Reproduce the entries below exactly, but only from the line containing "pl).flt.grave = s.flt.grave := by" to the line containing "have e : ∀ (mask", inclusive.

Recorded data
══════════

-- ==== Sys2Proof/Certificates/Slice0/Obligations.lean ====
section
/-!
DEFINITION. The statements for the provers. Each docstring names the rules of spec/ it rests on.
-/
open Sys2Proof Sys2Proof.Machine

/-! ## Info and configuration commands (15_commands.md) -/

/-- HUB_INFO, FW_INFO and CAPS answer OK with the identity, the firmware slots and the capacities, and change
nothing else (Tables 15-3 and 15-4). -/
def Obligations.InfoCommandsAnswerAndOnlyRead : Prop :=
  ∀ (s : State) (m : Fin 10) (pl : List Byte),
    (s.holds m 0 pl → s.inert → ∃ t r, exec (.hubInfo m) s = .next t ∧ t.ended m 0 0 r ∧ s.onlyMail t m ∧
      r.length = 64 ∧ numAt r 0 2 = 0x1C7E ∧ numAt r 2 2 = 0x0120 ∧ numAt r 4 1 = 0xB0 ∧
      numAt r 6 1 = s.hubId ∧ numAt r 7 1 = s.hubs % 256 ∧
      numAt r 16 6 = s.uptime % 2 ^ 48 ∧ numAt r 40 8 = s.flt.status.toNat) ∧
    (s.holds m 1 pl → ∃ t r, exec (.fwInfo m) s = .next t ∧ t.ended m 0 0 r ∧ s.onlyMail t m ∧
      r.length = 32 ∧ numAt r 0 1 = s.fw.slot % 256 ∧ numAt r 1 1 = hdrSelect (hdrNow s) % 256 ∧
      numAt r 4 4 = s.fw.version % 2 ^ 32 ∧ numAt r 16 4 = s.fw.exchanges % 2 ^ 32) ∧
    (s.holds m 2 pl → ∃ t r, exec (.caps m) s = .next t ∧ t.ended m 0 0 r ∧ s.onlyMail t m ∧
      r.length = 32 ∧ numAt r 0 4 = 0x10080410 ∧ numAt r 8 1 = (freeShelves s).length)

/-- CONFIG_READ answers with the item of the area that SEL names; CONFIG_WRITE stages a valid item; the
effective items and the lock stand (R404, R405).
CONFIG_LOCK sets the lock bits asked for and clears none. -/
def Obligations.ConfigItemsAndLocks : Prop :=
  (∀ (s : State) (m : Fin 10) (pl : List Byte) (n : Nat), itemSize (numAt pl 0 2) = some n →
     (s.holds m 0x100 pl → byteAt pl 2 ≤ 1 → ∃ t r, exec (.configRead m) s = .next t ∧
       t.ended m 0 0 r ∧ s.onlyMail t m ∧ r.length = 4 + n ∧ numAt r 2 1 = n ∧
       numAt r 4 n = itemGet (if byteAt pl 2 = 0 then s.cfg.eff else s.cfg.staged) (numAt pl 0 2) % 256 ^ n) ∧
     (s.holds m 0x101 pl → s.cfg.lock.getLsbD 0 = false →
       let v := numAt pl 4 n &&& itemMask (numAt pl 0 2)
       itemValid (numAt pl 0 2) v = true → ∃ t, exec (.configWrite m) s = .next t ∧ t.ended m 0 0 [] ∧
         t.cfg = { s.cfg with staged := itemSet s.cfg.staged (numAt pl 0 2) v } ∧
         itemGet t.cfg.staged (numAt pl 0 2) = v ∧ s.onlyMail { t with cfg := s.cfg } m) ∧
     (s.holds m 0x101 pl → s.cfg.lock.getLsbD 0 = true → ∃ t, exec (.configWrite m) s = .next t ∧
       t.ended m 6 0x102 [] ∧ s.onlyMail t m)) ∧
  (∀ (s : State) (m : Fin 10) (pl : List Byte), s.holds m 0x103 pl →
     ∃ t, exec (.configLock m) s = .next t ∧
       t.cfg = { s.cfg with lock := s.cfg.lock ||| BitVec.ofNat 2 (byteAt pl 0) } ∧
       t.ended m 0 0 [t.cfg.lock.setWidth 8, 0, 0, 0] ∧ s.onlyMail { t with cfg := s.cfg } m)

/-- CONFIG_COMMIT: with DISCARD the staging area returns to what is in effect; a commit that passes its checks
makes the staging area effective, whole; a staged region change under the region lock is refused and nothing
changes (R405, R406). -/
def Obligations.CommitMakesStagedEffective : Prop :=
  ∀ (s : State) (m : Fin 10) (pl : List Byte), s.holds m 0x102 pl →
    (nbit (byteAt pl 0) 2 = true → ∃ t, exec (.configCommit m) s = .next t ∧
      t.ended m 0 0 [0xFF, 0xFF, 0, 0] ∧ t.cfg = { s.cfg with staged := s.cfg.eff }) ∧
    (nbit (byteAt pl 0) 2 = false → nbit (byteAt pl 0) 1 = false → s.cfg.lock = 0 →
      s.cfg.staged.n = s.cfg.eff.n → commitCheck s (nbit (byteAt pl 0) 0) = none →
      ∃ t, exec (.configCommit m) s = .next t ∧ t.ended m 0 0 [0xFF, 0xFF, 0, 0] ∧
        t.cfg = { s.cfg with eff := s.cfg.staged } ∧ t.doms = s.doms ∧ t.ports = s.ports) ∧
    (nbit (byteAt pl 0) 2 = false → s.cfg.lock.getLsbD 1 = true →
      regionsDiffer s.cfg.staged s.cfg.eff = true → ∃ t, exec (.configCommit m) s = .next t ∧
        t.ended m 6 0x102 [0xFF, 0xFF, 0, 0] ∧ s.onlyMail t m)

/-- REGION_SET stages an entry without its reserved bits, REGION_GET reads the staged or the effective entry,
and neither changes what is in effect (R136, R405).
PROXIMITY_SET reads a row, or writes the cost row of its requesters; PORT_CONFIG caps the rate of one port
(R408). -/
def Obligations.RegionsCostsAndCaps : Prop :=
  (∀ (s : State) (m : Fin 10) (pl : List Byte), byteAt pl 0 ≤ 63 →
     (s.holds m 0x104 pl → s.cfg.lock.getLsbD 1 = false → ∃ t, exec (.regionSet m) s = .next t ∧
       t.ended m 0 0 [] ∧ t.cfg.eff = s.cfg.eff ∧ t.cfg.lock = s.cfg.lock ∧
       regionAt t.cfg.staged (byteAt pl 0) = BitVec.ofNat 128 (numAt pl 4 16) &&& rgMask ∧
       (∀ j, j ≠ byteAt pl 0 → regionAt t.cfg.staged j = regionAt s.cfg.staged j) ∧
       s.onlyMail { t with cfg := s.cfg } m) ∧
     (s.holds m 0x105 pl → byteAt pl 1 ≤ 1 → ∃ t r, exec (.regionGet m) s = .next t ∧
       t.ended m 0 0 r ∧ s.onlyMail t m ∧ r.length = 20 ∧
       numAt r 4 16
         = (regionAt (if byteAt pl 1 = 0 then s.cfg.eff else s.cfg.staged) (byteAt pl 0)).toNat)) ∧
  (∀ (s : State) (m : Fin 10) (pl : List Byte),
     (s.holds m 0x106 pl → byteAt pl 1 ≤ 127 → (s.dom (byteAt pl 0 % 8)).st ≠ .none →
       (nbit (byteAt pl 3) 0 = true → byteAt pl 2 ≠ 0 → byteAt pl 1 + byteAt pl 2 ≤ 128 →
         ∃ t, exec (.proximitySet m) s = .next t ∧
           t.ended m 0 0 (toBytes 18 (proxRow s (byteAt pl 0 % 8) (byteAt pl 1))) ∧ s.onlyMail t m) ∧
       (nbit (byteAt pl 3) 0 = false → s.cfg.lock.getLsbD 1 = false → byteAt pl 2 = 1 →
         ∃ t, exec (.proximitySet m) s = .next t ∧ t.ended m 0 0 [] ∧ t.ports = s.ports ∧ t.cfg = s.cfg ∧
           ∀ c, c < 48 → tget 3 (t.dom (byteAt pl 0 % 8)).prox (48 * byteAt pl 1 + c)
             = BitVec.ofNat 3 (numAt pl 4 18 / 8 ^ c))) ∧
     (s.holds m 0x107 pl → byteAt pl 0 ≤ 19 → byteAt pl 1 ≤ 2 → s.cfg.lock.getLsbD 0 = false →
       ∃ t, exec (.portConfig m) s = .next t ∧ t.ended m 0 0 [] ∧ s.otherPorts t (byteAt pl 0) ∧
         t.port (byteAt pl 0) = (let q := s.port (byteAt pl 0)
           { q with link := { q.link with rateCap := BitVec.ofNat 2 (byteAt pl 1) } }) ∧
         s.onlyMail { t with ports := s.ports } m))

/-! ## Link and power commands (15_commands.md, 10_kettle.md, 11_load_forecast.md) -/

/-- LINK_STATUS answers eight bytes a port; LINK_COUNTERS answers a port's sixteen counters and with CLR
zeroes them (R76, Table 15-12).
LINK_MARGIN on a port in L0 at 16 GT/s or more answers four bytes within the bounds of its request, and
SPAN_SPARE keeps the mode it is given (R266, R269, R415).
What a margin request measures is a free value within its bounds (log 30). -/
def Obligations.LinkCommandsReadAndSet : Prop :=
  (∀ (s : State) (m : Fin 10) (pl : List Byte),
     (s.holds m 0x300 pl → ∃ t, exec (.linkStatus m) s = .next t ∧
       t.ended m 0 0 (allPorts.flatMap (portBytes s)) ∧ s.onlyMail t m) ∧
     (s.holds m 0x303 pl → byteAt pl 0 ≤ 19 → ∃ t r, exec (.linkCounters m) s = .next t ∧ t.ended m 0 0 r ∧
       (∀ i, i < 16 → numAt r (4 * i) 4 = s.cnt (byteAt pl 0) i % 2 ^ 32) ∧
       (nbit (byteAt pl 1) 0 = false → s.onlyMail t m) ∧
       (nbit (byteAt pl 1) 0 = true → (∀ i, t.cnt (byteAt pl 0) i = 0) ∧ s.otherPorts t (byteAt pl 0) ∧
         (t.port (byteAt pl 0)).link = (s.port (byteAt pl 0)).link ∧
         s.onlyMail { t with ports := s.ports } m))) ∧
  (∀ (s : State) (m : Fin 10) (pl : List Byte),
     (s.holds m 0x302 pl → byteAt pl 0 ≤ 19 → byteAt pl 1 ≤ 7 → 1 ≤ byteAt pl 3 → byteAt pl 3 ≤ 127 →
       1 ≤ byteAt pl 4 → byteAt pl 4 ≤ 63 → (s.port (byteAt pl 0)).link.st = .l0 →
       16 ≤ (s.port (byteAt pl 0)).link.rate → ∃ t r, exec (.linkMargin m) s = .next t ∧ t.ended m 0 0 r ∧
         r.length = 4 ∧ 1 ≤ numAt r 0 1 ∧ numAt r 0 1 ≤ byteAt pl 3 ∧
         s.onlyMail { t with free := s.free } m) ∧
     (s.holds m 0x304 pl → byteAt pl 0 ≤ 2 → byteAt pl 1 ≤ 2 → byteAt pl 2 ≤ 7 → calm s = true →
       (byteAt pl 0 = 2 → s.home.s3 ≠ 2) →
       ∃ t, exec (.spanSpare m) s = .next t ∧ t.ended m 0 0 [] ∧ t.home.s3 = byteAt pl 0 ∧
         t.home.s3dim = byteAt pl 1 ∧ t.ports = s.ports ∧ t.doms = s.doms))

══════════

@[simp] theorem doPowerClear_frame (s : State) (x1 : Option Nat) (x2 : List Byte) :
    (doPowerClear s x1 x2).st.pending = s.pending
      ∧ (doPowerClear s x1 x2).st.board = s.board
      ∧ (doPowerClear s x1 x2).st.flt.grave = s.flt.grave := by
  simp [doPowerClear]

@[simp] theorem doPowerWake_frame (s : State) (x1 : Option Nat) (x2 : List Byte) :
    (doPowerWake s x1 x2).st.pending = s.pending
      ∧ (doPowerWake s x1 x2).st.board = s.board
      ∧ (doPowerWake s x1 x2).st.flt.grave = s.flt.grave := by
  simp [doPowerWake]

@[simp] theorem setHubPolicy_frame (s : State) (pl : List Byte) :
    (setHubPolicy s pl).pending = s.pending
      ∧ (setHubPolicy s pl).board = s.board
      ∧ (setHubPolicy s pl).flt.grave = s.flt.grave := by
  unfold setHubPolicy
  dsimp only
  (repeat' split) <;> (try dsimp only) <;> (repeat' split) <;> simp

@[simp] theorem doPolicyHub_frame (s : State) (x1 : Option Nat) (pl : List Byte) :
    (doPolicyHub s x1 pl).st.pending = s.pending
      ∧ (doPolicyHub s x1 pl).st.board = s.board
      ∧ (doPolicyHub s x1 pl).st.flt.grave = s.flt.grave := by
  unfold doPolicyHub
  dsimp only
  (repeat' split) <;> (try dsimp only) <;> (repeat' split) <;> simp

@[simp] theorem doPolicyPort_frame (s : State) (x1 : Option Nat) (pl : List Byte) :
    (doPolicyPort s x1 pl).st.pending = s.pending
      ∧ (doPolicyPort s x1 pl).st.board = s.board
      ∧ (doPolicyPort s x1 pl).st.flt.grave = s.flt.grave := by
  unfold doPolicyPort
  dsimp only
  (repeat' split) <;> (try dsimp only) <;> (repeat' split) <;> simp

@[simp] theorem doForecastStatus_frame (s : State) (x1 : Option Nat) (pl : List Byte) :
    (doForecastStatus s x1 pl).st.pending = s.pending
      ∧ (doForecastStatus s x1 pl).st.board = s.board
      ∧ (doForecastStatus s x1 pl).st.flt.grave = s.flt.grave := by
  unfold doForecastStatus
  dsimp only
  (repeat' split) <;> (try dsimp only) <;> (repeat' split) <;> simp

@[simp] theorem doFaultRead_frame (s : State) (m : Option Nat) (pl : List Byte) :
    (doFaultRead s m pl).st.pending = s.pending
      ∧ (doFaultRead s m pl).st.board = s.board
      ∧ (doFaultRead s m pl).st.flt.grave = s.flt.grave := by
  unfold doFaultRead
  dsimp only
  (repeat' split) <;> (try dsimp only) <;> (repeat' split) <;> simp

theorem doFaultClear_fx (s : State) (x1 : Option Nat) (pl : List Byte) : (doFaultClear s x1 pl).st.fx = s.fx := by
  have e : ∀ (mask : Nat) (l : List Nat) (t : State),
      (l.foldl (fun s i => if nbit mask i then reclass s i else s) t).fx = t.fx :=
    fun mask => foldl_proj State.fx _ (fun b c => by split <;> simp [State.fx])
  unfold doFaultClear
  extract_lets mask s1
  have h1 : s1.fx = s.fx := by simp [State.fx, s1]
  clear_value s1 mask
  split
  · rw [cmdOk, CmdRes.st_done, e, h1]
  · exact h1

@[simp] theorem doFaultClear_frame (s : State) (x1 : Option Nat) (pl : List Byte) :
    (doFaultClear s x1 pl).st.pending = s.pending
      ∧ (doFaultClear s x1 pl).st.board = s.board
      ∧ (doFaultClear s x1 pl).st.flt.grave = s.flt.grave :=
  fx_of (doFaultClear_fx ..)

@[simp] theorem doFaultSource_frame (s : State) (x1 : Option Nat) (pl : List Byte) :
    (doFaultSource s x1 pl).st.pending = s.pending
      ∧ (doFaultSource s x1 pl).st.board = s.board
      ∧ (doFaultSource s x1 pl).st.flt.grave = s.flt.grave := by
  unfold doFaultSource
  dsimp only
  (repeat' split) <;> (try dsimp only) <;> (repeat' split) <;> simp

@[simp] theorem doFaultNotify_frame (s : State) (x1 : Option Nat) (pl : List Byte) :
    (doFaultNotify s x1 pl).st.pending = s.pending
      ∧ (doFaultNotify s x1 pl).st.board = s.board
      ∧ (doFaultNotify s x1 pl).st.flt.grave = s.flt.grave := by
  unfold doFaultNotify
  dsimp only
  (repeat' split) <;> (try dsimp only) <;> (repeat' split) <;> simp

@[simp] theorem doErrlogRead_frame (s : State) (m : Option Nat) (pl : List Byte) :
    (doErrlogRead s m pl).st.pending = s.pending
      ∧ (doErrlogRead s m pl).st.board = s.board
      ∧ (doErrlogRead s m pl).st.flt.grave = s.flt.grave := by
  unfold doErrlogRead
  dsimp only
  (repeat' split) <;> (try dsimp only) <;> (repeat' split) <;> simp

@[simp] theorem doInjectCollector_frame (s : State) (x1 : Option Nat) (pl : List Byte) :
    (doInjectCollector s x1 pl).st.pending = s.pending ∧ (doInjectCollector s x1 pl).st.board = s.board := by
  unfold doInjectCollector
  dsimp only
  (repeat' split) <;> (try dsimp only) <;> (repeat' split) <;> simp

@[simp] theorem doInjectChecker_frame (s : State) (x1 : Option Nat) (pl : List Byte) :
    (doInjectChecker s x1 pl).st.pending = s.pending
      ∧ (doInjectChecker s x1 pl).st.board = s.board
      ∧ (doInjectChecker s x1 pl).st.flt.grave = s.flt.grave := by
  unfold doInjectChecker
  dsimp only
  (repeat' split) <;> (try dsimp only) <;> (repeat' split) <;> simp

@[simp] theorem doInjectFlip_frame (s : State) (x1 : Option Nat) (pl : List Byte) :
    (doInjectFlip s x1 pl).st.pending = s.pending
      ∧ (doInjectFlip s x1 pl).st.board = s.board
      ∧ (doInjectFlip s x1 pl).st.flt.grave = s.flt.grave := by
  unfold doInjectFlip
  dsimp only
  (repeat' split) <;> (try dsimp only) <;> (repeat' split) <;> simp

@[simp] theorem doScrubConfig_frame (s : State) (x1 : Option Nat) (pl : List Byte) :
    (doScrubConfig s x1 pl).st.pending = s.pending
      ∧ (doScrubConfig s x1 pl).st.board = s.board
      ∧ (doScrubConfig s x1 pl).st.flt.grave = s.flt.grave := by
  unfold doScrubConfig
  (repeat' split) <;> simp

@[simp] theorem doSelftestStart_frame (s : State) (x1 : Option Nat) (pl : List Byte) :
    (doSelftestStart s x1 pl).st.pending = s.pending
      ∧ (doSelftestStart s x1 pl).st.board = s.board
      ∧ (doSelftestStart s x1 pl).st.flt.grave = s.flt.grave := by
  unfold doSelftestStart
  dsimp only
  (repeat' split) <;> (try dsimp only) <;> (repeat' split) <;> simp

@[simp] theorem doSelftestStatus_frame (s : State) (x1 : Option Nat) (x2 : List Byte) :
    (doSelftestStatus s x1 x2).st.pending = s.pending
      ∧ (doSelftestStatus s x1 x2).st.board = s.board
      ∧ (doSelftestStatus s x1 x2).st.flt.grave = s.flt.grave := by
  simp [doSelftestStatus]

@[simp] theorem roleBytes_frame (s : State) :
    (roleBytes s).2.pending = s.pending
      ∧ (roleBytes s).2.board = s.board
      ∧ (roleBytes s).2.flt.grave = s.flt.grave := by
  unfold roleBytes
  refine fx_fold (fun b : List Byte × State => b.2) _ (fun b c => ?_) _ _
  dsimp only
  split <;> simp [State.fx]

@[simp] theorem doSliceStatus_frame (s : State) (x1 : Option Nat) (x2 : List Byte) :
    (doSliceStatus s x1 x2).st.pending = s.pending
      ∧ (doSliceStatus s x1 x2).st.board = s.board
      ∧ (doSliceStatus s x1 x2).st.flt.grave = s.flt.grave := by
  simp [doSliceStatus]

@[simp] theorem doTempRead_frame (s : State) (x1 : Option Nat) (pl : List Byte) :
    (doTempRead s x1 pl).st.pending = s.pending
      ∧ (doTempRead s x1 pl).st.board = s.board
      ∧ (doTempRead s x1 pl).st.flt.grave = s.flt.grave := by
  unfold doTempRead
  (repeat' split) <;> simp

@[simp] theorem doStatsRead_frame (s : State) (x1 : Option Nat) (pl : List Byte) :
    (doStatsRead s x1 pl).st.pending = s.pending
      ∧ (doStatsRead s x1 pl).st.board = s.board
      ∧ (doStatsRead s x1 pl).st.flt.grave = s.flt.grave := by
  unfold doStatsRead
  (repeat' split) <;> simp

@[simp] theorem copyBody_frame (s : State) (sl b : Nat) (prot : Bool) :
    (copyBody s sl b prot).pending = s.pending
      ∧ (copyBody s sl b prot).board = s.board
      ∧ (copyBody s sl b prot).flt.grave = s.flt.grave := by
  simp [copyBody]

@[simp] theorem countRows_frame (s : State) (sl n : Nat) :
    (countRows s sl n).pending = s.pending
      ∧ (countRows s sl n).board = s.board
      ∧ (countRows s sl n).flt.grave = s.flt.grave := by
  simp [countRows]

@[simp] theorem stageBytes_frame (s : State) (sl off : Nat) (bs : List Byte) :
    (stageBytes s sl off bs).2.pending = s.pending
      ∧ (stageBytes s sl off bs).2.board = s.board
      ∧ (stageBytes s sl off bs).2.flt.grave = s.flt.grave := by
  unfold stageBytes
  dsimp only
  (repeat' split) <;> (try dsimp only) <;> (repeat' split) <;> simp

══════════

SOLVED PROBLEM:
      ∧ (setHubPolicy s pl).flt.grave = s.flt.grave := by
  unfold setHubPolicy
  dsimp only
  (repeat' split) <;> (try dsimp only) <;> (repeat' split) <;> simp

@[simp] theorem doPolicyHub_frame (s : State) (x1 : Option Nat) (pl : List Byte) :
    (doPolicyHub s x1 pl).st.pending = s.pending
      ∧ (doPolicyHub s x1 pl).st.board = s.board
      ∧ (doPolicyHub s x1 pl).st.flt.grave = s.flt.grave := by
  unfold doPolicyHub
  dsimp only
  (repeat' split) <;> (try dsimp only) <;> (repeat' split) <;> simp

@[simp] theorem doPolicyPort_frame (s : State) (x1 : Option Nat) (pl : List Byte) :
    (doPolicyPort s x1 pl).st.pending = s.pending
      ∧ (doPolicyPort s x1 pl).st.board = s.board
      ∧ (doPolicyPort s x1 pl).st.flt.grave = s.flt.grave := by
  unfold doPolicyPort
  dsimp only
  (repeat' split) <;> (try dsimp only) <;> (repeat' split) <;> simp

@[simp] theorem doForecastStatus_frame (s : State) (x1 : Option Nat) (pl : List Byte) :
    (doForecastStatus s x1 pl).st.pending = s.pending
      ∧ (doForecastStatus s x1 pl).st.board = s.board
      ∧ (doForecastStatus s x1 pl).st.flt.grave = s.flt.grave := by
  unfold doForecastStatus
  dsimp only
  (repeat' split) <;> (try dsimp only) <;> (repeat' split) <;> simp

@[simp] theorem doFaultRead_frame (s : State) (m : Option Nat) (pl : List Byte) :
    (doFaultRead s m pl).st.pending = s.pending
      ∧ (doFaultRead s m pl).st.board = s.board
      ∧ (doFaultRead s m pl).st.flt.grave = s.flt.grave := by
  unfold doFaultRead
  dsimp only
  (repeat' split) <;> (try dsimp only) <;> (repeat' split) <;> simp

theorem doFaultClear_fx (s : State) (x1 : Option Nat) (pl : List Byte) : (doFaultClear s x1 pl).st.fx = s.fx := by
  have e : ∀ (mask : Nat) (l : List Nat) (t : State),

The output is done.